-- ==== Sys2Proof/Machine/Operands.lean ====
section
/-! DEFINITION. Every operand form: the addressing-mode resolvers (30_encoding.md R93 to R105), the operand primitives
`Operand()` and `WriteBack(v)` (40_engine.md R135, R136), and the run of one dispatch entry (40_engine.md R130, R132). -/

namespace Sys2Proof.Machine

/-- The 16-bit pointer of IZX and IZY, read from zero page: the high byte's address also wraps within page 0 (R103, R104). -/
def zeroPagePointer (s : State) (t : Byte) : Word := w16 (memRead s (zext16 t)) (memRead s (zext16 (t + 1)))

/-- The pointer read of JMP indirect with the page-wrap defect (R102): where the low byte of the pointer is 0xFF, the high
byte comes from the start of the same page. -/
def indirectTarget (s : State) (ptr : Word) : Word :=
  w16 (memRead s ptr) (if lo ptr = 0xFF then memRead s (w16 0x00 (hi ptr)) else memRead s (ptr + 1))

/-- What a resolver leaves in operand_address (R94 to R105). `s.pc` is the address of the byte after the opcode, as it is
when a resolver starts (R93). IMP, ACC and REL leave operand_address unchanged. -/
def operandAddr (o : Operand) (s : State) : Word :=
  match o with
  | .imp => s.operandAddress
  | .acc => s.operandAddress
  | .imm _ => s.pc
  | .zp0 b => zext16 b
  | .zpx b => zext16 (b + s.x)
  | .zpy b => zext16 (b + s.y)
  | .abs w => w
  | .abx w => w + zext16 s.x
  | .aby w => w + zext16 s.y
  | .ind w => indirectTarget s w
  | .izx b => zeroPagePointer s (b + s.x)
  | .izy b => zeroPagePointer s b + zext16 s.y
  | .rel _ => s.operandAddress

/-- What a resolver leaves in relative_offset: REL stages the displacement (R105). -/
def operandOffset (o : Operand) (s : State) : Word :=
  match o with
  | .rel b => sext16 b
  | .imp | .acc | .imm _ | .zp0 _ | .zpx _ | .zpy _ | .abs _ | .abx _ | .aby _ | .ind _ | .izx _ | .izy _ =>
    s.relativeOffset

/-- Adding the index to the low byte alone overflows past 0xFF (R100). -/
def lowByteOverflows (base : Word) (index : Byte) : Bool := decide (0xFF < (lo base).toNat + index.toNat)

/-- The Boolean a resolver returns, `page_cross_capable` (R93 to R105). -/
def pageCross (o : Operand) (s : State) : Bool :=
  match o with
  | .abx w => lowByteOverflows w s.x
  | .aby w => lowByteOverflows w s.y
  | .izy b => lowByteOverflows (zeroPagePointer s b) s.y
  | .imp | .acc | .imm _ | .zp0 _ | .zpx _ | .zpy _ | .abs _ | .ind _ | .izx _ | .rel _ => false

/-- The state a resolver leaves (R93): PC past the operand bytes, operand_address and relative_offset set. -/
def resolve (o : Operand) (s : State) : State :=
  { s with
    pc := s.pc + BitVec.ofNat 16 (o.mode.size - 1)
    operandAddress := operandAddr o s
    relativeOffset := operandOffset o s }

/-- `Operand()` (R135): A in ACC mode, otherwise the byte at operand_address. For IMM that byte is the operand byte the
decoder read from there (log 8). -/
def operandValue (o : Operand) (s : State) : Byte :=
  match o with
  | .acc => s.a
  | .imm v => v
  | .imp | .zp0 _ | .zpx _ | .zpy _ | .abs _ | .abx _ | .aby _ | .ind _ | .izx _ | .izy _ | .rel _ =>
    memRead s s.operandAddress

/-- `WriteBack(v)` (R136): A in ACC mode, otherwise the byte at operand_address. -/
def writeBack (o : Operand) (v : Byte) (s : State) : State :=
  match o with
  | .acc => { s with a := v }
  | .imp | .imm _ | .zp0 _ | .zpx _ | .zpy _ | .abs _ | .abx _ | .aby _ | .ind _ | .izx _ | .izy _ | .rel _ =>
    memWrite s.operandAddress v s

/-- What an instruction semantic returns (R130): the state, `pen` (R137) and `br` (R180). -/
structure Effect where
  state : State
  pen : Bool
  br : Nat

/-- The effect of a semantic that reports a possible extra cycle, `return (pen = 1, br = 0)`. -/
def penal (s : State) : Effect := { state := s, pen := true, br := 0 }

/-- The effect of a semantic without extra cycles, `return (pen = 0, br = 0)`. -/
def plain (s : State) : Effect := { state := s, pen := false, br := 0 }

/-- The state in which a semantic runs: the opcode fetched and the operand resolved (R130). `s.pc` is the opcode's address. -/
def fetched (o : Operand) (s : State) : State := resolve o { s with pc := s.pc + 1 }

/-- Run one dispatch entry {semantic, mode, base} of the table (R130, R131, R132): increment PC past the opcode, resolve,
run the semantic, set remaining_cycles to the duration T. The final decrement of `clock()` is not here (log 9). -/
def runEntry (opcode : Byte) (o : Operand) (sem : Operand → State → Effect) (s : State) :
    Host.Outcome State Fault Refusal :=
  let cross := pageCross o { s with pc := s.pc + 1 }
  let e := sem o (fetched o s)
  .next { e.state with
          remainingCycles := baseCycles opcode + (if cross && e.pen then 1 else 0) + e.br }

end Sys2Proof.Machine
end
________
- Requirement: Return exactly the run of lines that opens with the one containing "def plain (s" and closes with the last line of the records above.

- Solved exercise:
def plain (s : State) : Effect := { state := s, pen := false, br := 0 }

/-- The state in which a semantic runs: the opcode fetched and the operand resolved (R130). `s.pc` is the opcode's address. -/
def fetched (o : Operand) (s : State) : State := resolve o { s with pc := s.pc + 1 }

/-- Run one dispatch entry {semantic, mode, base} of the table (R130, R131, R132): increment PC past the opcode, resolve,
run the semantic, set remaining_cycles to the duration T. The final decrement of `clock()` is not here (log 9). -/
def runEntry (opcode : Byte) (o : Operand) (sem : Operand → State → Effect) (s : State) :
    Host.Outcome State Fault Refusal :=
  let cross := pageCross o { s with pc := s.pc + 1 }
  let e := sem o (fetched o s)
  .next { e.state with
          remainingCycles := baseCycles opcode + (if cross && e.pen then 1 else 0) + e.br }

end Sys2Proof.Machine
end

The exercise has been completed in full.